Hello, I'm a PhD student in UK starting on 1st October 2021.
It's just 2 months of my PhD life. I accepted the offer without carefully considering if I suit to the university and my supervisor or not.
Consequently, we didn't have meaningful meetings since he is very new to the field. My current progress is still like the first week I was starting the PhD. The research group I was assigned doesn't relevant to my field. In the meetings, I'm the only one that knows nothing about what they are doing. I tried finding people in this field in the uni but I found none. I am worrying it would not be good for the rest of 3-4 years if I stay here.
Therefore, I'm getting very stressed and anxious now.
I'm also looking for a lab in another university that really suits my field, but I don't know if it's too early to give up here.
Any suggestion for my situation?
Two months is very early to judge and the grass isn't always greener elsewhere. I can sympathise with you, as no-one at my university has any experience in my area, not even my supervisor really. My research group is for bioenergy but I am the only one using biomass while everyone else is wind, batteries and hydrogen, so they are not that helpful. However, I have nearly finished my PhD with several publications, after effectively teaching myself everything.

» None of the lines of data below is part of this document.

-- ==== Sys2Proof/Safety.lean ====
section
/-! DEFINITION. What counts as a safe state and a safe step: the invariants the spec states of the machine
(10_state.md R25, R27, R31; 43_thicken.md R154; 20_memory.md R62) and the terms the statements use. -/

namespace Sys2Proof.Machine

/-- The step goes on. -/
def goesOn (o : Host.Outcome State Fault Refusal) : Prop := ∃ t, o = .next t

/-- Every NUM field of a snapshot is finite (10_state.md R27). -/
def snapshotFinite (p : Snapshot) : Bool :=
  [p.inputGain, p.inputTrim, p.drive, p.thickenAmount, p.chugAmount, p.bass, p.mid, p.treble,
   p.presence, p.peq0Freq, p.peq0Gain, p.peq0Q, p.peq1Freq, p.peq1Gain, p.peq1Q, p.peq2Freq,
   p.peq2Gain, p.peq2Q, p.peq3Freq, p.peq3Gain, p.peq3Q, p.outputGain, p.masterVolume,
   p.outputTrim].all Fp.finite

/-- The message that carries every field of a snapshot. -/
def fullMessage (p : Snapshot) : SettingsMsg :=
  { inputGain := some p.inputGain, inputTrim := some p.inputTrim, drive := some p.drive
    punish := some p.punish, plus10db := some p.plus10db, cleanse := some p.cleanse
    thickenEnabled := some p.thickenEnabled, thickenAmount := some p.thickenAmount
    chugEnabled := some p.chugEnabled, chugAmount := some p.chugAmount, lowBoost := some p.lowBoost
    bass := some p.bass, mid := some p.mid, treble := some p.treble, presence := some p.presence
    peqEnabled := some p.peqEnabled
    peq0Freq := some p.peq0Freq, peq0Gain := some p.peq0Gain, peq0Q := some p.peq0Q
    peq1Freq := some p.peq1Freq, peq1Gain := some p.peq1Gain, peq1Q := some p.peq1Q
    peq2Freq := some p.peq2Freq, peq2Gain := some p.peq2Gain, peq2Q := some p.peq2Q
    peq3Freq := some p.peq3Freq, peq3Gain := some p.peq3Gain, peq3Q := some p.peq3Q
    lofiEnabled := some p.lofiEnabled, outputGain := some p.outputGain
    masterVolume := some p.masterVolume, outputTrim := some p.outputTrim }

/-- All five fields of a coefficient set are finite. -/
def coefsFinite (k : Coefs) : Bool := [k.b0, k.b1, k.b2, k.a1, k.a2].all Fp.finite

/-- All four fields of a filter state are `+0` or `-0` (41_biquad.md R125). -/
def filterSilent (f : FilterState) : Bool := [f.x1, f.x2, f.y1, f.y2].all Fp.isZero

/-- One filter run over coefficient sets and inputs in turn: its outputs and the state it is left in
(41_biquad.md R120 to R122). -/
def biquadRun : FilterState → List (Coefs × NUM) → List NUM × FilterState
  | f, [] => ([], f)
  | f, (k, x) :: rest =>
    let y := biquadOut k f x
    let after := biquadRun (biquadShift f x y) rest
    (y :: after.1, after.2)

/-- The ring of a tracker has at most four entries, and a lock needs all four (43_thicken.md R154). -/
def ringOk (t : ThickenTracker) : Prop :=
  t.hcount ≤ 4 ∧ (Fp.lt Const.zero t.locked = true → t.hcount = 4)

/-- `v` lies in `[0, 1]` (10_state.md R25: `sub`). -/
def unitInterval (v : NUM) : Bool := Fp.le Const.zero v && Fp.le v Const.one

/-- The sequencer's ranges: a frame of the block and a descriptor of the ROM while a block is in
progress, zero between blocks (10_state.md R31). -/
def sequencerOk (s : State) : Prop :=
  (s.run = true → s.nn < s.cfg.blockLen ∧ s.spc < 20) ∧
  (s.run = false → s.cc = 0 ∧ s.nn = 0 ∧ s.spc = 0)

/-- What holds of a connection in every reachable state. -/
structure ConnectionOk (s : State) : Prop where
  cfg : cfgValid s.cfg = true
  sequencer : sequencerOk s
  snap : snapshotFinite s.snap = true
  amount : nonnegative s.amount = true
  rings : ∀ c : Chan, ringOk s.chans[c].th

/-- The invariant of the machine. -/
structure Invariant (s : State) : Prop where
  mem : s.mem.wf = true
  chainRom : s.chainRom = chainRomWords
  designerRom : s.designerRom = designerRomWords
  connection : s.conn = true → ConnectionOk s

/-- `k` steps of the machine, stopping at the first refusal. -/
def stepN : Nat → State → Host.Outcome State Fault Refusal
  | 0, s => .next s
  | k + 1, s =>
    match step s with
    | .next t => stepN k t
    | .fault r => .fault r
    | .refused r => .refused r

/-- The predicate of a stage descriptor, if the instruction is one that carries a predicate
(30_encoding.md R71, R74). -/
def stagePred : Instr → Option Pred
  | .ldin p => some p
  | .preg p => some p
  | .shape p => some p
  | .thick p => some p
  | .chug p => some p
  | .bq _ p => some p
  | .trim p => some p
  | .outg p => some p
  | .stout p => some p
  | _ => none

/-- The descriptors that move `spc` on by one: all but `END` (10_state.md R31). -/
def advances (i : Instr) : Bool := (stagePred i).isSome || (designOf i).isSome

/-- What R83 of 30_encoding.md calls a legal descriptor. -/
def legalDescriptor (w : Word16) : Prop :=
  let op := (w.extractLsb' 12 4).toNat
  let idx := (w.extractLsb' 8 4).toNat
  let stage := (w.extractLsb' 5 3).toNat ≤ 4 ∧ (w.extractLsb' 0 5).toNat = 0
  w = 0x0000#16 ∨
  ((1 ≤ op ∧ op ≤ 5 ∨ 7 ≤ op ∧ op ≤ 9) ∧ idx = 0 ∧ stage) ∨
  (op = 6 ∧ idx ≤ 10 ∧ stage) ∨
  (op = 0xD ∧ idx ≤ 10)

/-- Control messages posted in order into the mailbox (20_memory.md R55). -/
def postAll : List (SettingsMsg ⊕ Bool) → State → State
  | [], s => s
  | .inl m :: rest, s => postAll rest { s with pendSnap := some m }
  | .inr b :: rest, s => postAll rest { s with pendMute := some b }

/-- Control messages applied one after the other, as an in-order channel that keeps them all would have
them applied at a boundary (20_memory.md R56). -/
def applyAll : List (SettingsMsg ⊕ Bool) → State → Except Refusal State
  | [], s => .ok s
  | .inl m :: rest, s =>
    match applySnapshot (resolve m) s with
    | .ok t => applyAll rest t
    | .error r => .error r
  | .inr b :: rest, s => applyAll rest { s with muted := b }

/-- What 43_thicken.md R154 says of a tracker fed with samples that are not NaN: the ring's valid entries
are integers in `[40, 1500)`, the next free slot is the first one that holds none, `locked` is 0 or in
`[40, 1500)` with a full ring, and `sub`, `phase`, `env` keep their ranges. -/
structure TrackerOk (t : ThickenTracker) : Prop where
  count : t.hcount ≤ 4
  next : t.hcount < 4 → t.hidx.val = t.hcount
  entries : ∀ i : Fin 4, i.val < t.hcount → ∃ k, 40 ≤ k ∧ k < 1500 ∧ t.hist[i] = Fp.ofNat k
  locked : t.locked = Const.zero ∨
    (t.hcount = 4 ∧ Fp.le Const.forty t.locked = true ∧ Fp.lt t.locked Const.thPmax = true)
  sub : unitInterval t.sub = true
  phase : Fp.le Const.zero t.phase = true ∧ Fp.lt t.phase twoPi = true
  env : Fp.le Const.zero t.env = true

/-- The pseudocode of 43_thicken.md R155 up to the tracker's last update, in one piece; the model's
`thickenStep` does the same in seven operations. -/
def thickenPseudocode (t0 : ThickenTracker) (x : NUM) : ThickenTracker :=
  have t1 : ThickenTracker := { t0 with since := t0.since + 1 }
  have per : NUM := Fp.ofNat t1.since
  have t2 : ThickenTracker := { t1 with since := 0 }
  have t3 : ThickenTracker :=
    if Fp.lt Const.zero t2.locked = true ∧
        Fp.lt (Fp.mul Const.thDev t2.locked) (Fp.abs (Fp.sub per t2.locked)) = true then
      { t2 with
        hist := #v[Const.zero, Const.zero, Const.zero, Const.zero]
        hidx := 0
        hcount := 0
        locked := Const.zero }
    else t2
  have t4 : ThickenTracker :=
    { t3 with
      hist := t3.hist.set t3.hidx.val per t3.hidx.isLt
      hidx := t3.hidx + 1
      hcount := min 4 (t3.hcount + 1) }
  have mean : NUM :=
    Fp.div (Fp.add (Fp.add (Fp.add t4.hist[0] t4.hist[1]) t4.hist[2]) t4.hist[3]) Const.four
  have dev : NUM :=
    Fp.max (Fp.max (Fp.max (Fp.abs (Fp.sub t4.hist[0] mean)) (Fp.abs (Fp.sub t4.hist[1] mean)))
      (Fp.abs (Fp.sub t4.hist[2] mean))) (Fp.abs (Fp.sub t4.hist[3] mean))
  have t5 : ThickenTracker :=
    if t4.hcount = 4 ∧ Fp.lt dev (Fp.mul Const.thDev mean) = true then { t4 with locked := mean }
    else t4
  have t6 : ThickenTracker :=
    if Fp.le t1.last Const.zero = true ∧ Fp.lt Const.zero x = true then
      if Fp.le Const.forty per = true ∧ Fp.lt per Const.thPmax = true then t5 else t2
    else t1
  have t7 : ThickenTracker :=
    { t6 with
      last := x
      env := Fp.add (Fp.mul t6.env Const.envKeep) (Fp.mul (Fp.abs x) Const.envIn) }
  have turn : NUM := Fp.mul Const.two Const.pi
  have moved : NUM := Fp.add t7.phase (Fp.div turn (Fp.mul Const.two t7.locked))
  if Fp.lt Const.zero t7.locked = true ∧ Fp.lt Const.thGate t7.env = true then
    { t7 with
      phase := if Fp.le turn moved = true then Fp.sub moved turn else moved
      sub := Fp.min Const.one (Fp.add t7.sub Const.thAttack) }
  else { t7 with sub := Fp.max Const.zero (Fp.sub t7.sub Const.thRelease) }

/-- Nothing but zeros has entered the chain, every setting and coefficient is finite, and the input of the
running block is silent (46_block_processor.md R222). -/
structure Silent (s : State) : Prop where
  acc : Fp.isZero s.acc = true
  filters : ∀ (c : Chan) (slot : Slot), filterSilent s.chans[c].fs[slot] = true
  trackers : ∀ c : Chan, Fp.isZero s.chans[c].th.env = true ∧ Fp.isZero s.chans[c].th.sub = true ∧
    Fp.isZero s.chans[c].ch.env = true
  coefs : ∀ slot : Slot, coefsFinite s.coef[slot] = true
  snap : snapshotFinite s.snap = true
  amount : nonnegative s.amount = true
  kShape : Fp.finite s.cfg.kShape = true
  mem : s.mem.wf = true
  input : s.run = true →
    s.nn < s.cfg.blockLen ∧
    buffersDisjoint s.cfg.blockLen s.ins s.outs[(0 : Chan)] s.outs[(1 : Chan)] = true ∧
    ∀ base ∈ s.ins, ∀ n, n < s.cfg.blockLen →
      Fp.isZero (readNum s.mem (sampleAddr base n)) = true

end Sys2Proof.Machine
end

My advice, is find a relevant paper that you think you can replicate and do it. It doesn't matter if what you did is novel because once you have a method that you think works, you can iterate from it with confidence. Taking baby steps with regards to methodology is a lot easier than big leaps when you don't have much lab support. As when you start doing some experiments you learn what parts are easy or difficult which enables you to design better experiments.
Granted, I think I have a good supervisor. I am her first PhD student and at the start of my PhD she was useless. I think it took over a year until we both figured out what we were doing. So give your supervisor some slack and think what are they good at. My supervisor doesn't understand chemistry and can't help with the theory or most experiments. However she gives decent feedback, has helped me massively improve my writing and she deals with all the paperwork/bureaucracy. There are no perfect supervisors but you can adapt to use your supervisor's strengths.
There's a difficult transition in a PhD from being told what to do, to identifying what to do and leading on it.
It is often tempting to think a better supervisor would simply tell you what to do and you'd go paint-by-numbers and get a PhD. This is not necessarily untrue, in that especially in lab-experiment heavy fields - ironically at better Unis - PhDs can be treated as technicians then discarded with the bit of paper but no real skills or prospects beyond pushing buttons on a machine and writing down results.
Irrespective of field, you'll have better prospects as an academic if you can develop the skills to lead on investigations with your PhD, since in a postdoc role you'll be expected to lead on grants, papers, and projects. A supervisor telling you exactly what to do might feel more comfortable, but is not necessarily in your best interests.
It is better to lean on a supervisor for their general experience, rather than specific 'do I test hypothesis A, or hypothesis B?' type questions, since the nature of a PhD means you'll be expected to become an expert with a better answer to that question than they would have. I realise this might mean it seems like supervision is poor, cheap, or lazy; but in general it's the norm for you to be expected to identify what you want to do and go do it, with the supervisor providing oversight of any obvious errors rather than explicit direction.
A good reason to move is you see more funding/networking/career opportunities with the group you're moving to. Supervision alone is, imo, a bad reason, since supervisors can leave and, irrespective, ultimately you need to take ownership and leadership of your research.